Task goal — Where the records below reach the line containing "(.mvnRegister f.cond f.b20 f.f19 f.f15 f.imm5 f.f6 f.f3)", start transcribing, and end with the line containing "(R220, R223). -/", exactly and with nothing else added.

Extracted entries START

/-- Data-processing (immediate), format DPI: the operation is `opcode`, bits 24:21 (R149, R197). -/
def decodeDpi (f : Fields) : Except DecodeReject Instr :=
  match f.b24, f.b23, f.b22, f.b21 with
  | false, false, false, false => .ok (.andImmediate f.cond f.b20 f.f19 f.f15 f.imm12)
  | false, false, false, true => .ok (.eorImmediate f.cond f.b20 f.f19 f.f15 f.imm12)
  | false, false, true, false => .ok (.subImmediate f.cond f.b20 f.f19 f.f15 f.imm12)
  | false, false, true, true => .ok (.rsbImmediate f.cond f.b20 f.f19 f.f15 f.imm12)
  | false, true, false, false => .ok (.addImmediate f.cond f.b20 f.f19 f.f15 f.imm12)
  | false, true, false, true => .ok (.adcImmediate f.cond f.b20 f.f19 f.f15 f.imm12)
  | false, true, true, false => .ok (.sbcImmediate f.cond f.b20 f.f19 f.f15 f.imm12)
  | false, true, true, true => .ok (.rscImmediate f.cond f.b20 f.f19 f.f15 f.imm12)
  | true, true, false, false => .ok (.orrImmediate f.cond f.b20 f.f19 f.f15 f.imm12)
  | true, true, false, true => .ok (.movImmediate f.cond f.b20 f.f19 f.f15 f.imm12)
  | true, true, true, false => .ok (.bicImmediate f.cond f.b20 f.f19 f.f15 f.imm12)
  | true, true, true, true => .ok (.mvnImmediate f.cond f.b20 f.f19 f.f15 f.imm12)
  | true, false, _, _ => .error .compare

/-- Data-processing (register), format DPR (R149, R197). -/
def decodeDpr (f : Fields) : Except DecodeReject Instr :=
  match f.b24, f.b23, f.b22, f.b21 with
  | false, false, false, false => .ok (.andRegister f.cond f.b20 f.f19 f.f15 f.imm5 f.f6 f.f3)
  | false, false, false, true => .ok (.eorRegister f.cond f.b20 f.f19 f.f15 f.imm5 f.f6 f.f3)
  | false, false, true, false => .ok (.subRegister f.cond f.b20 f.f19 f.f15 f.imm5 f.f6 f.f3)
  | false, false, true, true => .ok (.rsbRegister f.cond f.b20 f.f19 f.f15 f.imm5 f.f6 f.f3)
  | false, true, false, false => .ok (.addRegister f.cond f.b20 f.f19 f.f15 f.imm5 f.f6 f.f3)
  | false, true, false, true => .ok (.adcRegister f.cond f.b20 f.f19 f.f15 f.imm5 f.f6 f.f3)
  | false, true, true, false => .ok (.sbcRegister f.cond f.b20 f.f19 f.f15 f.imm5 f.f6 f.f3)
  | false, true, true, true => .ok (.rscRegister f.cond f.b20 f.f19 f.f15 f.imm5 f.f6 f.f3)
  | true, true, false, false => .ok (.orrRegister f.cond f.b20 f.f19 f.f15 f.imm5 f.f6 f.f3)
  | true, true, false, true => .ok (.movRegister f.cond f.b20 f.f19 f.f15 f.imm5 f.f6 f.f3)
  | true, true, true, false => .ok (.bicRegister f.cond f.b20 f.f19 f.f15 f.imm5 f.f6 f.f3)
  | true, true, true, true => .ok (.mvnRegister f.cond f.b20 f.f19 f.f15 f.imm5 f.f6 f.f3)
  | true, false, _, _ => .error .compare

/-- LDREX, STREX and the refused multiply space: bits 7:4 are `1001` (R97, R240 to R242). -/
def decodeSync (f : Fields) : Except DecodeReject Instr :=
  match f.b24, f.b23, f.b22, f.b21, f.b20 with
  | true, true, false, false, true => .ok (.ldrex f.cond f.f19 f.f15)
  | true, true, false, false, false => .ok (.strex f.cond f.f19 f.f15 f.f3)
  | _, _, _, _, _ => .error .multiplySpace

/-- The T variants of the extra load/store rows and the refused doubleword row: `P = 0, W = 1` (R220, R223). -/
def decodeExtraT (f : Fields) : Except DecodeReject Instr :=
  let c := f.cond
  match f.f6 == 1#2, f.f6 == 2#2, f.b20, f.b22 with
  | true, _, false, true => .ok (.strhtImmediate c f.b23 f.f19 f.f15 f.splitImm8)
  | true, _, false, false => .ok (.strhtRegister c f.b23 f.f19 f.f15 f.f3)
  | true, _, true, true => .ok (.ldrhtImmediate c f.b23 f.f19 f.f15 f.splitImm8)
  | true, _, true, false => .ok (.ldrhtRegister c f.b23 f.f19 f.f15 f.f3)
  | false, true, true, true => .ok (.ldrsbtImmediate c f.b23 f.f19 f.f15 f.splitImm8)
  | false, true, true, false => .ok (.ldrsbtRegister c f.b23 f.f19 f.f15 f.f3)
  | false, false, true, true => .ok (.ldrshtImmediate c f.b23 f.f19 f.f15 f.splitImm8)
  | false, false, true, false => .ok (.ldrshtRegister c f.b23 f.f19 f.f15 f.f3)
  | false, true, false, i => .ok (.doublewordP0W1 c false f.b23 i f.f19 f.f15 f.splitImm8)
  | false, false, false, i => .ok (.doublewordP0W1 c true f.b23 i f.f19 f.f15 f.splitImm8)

Extracted entries END

Response below —
  | true, true, true, true => .ok (.mvnRegister f.cond f.b20 f.f19 f.f15 f.imm5 f.f6 f.f3)
  | true, false, _, _ => .error .compare

/-- LDREX, STREX and the refused multiply space: bits 7:4 are `1001` (R97, R240 to R242). -/
def decodeSync (f : Fields) : Except DecodeReject Instr :=
  match f.b24, f.b23, f.b22, f.b21, f.b20 with
  | true, true, false, false, true => .ok (.ldrex f.cond f.f19 f.f15)
  | true, true, false, false, false => .ok (.strex f.cond f.f19 f.f15 f.f3)
  | _, _, _, _, _ => .error .multiplySpace

/-- The T variants of the extra load/store rows and the refused doubleword row: `P = 0, W = 1` (R220, R223). -/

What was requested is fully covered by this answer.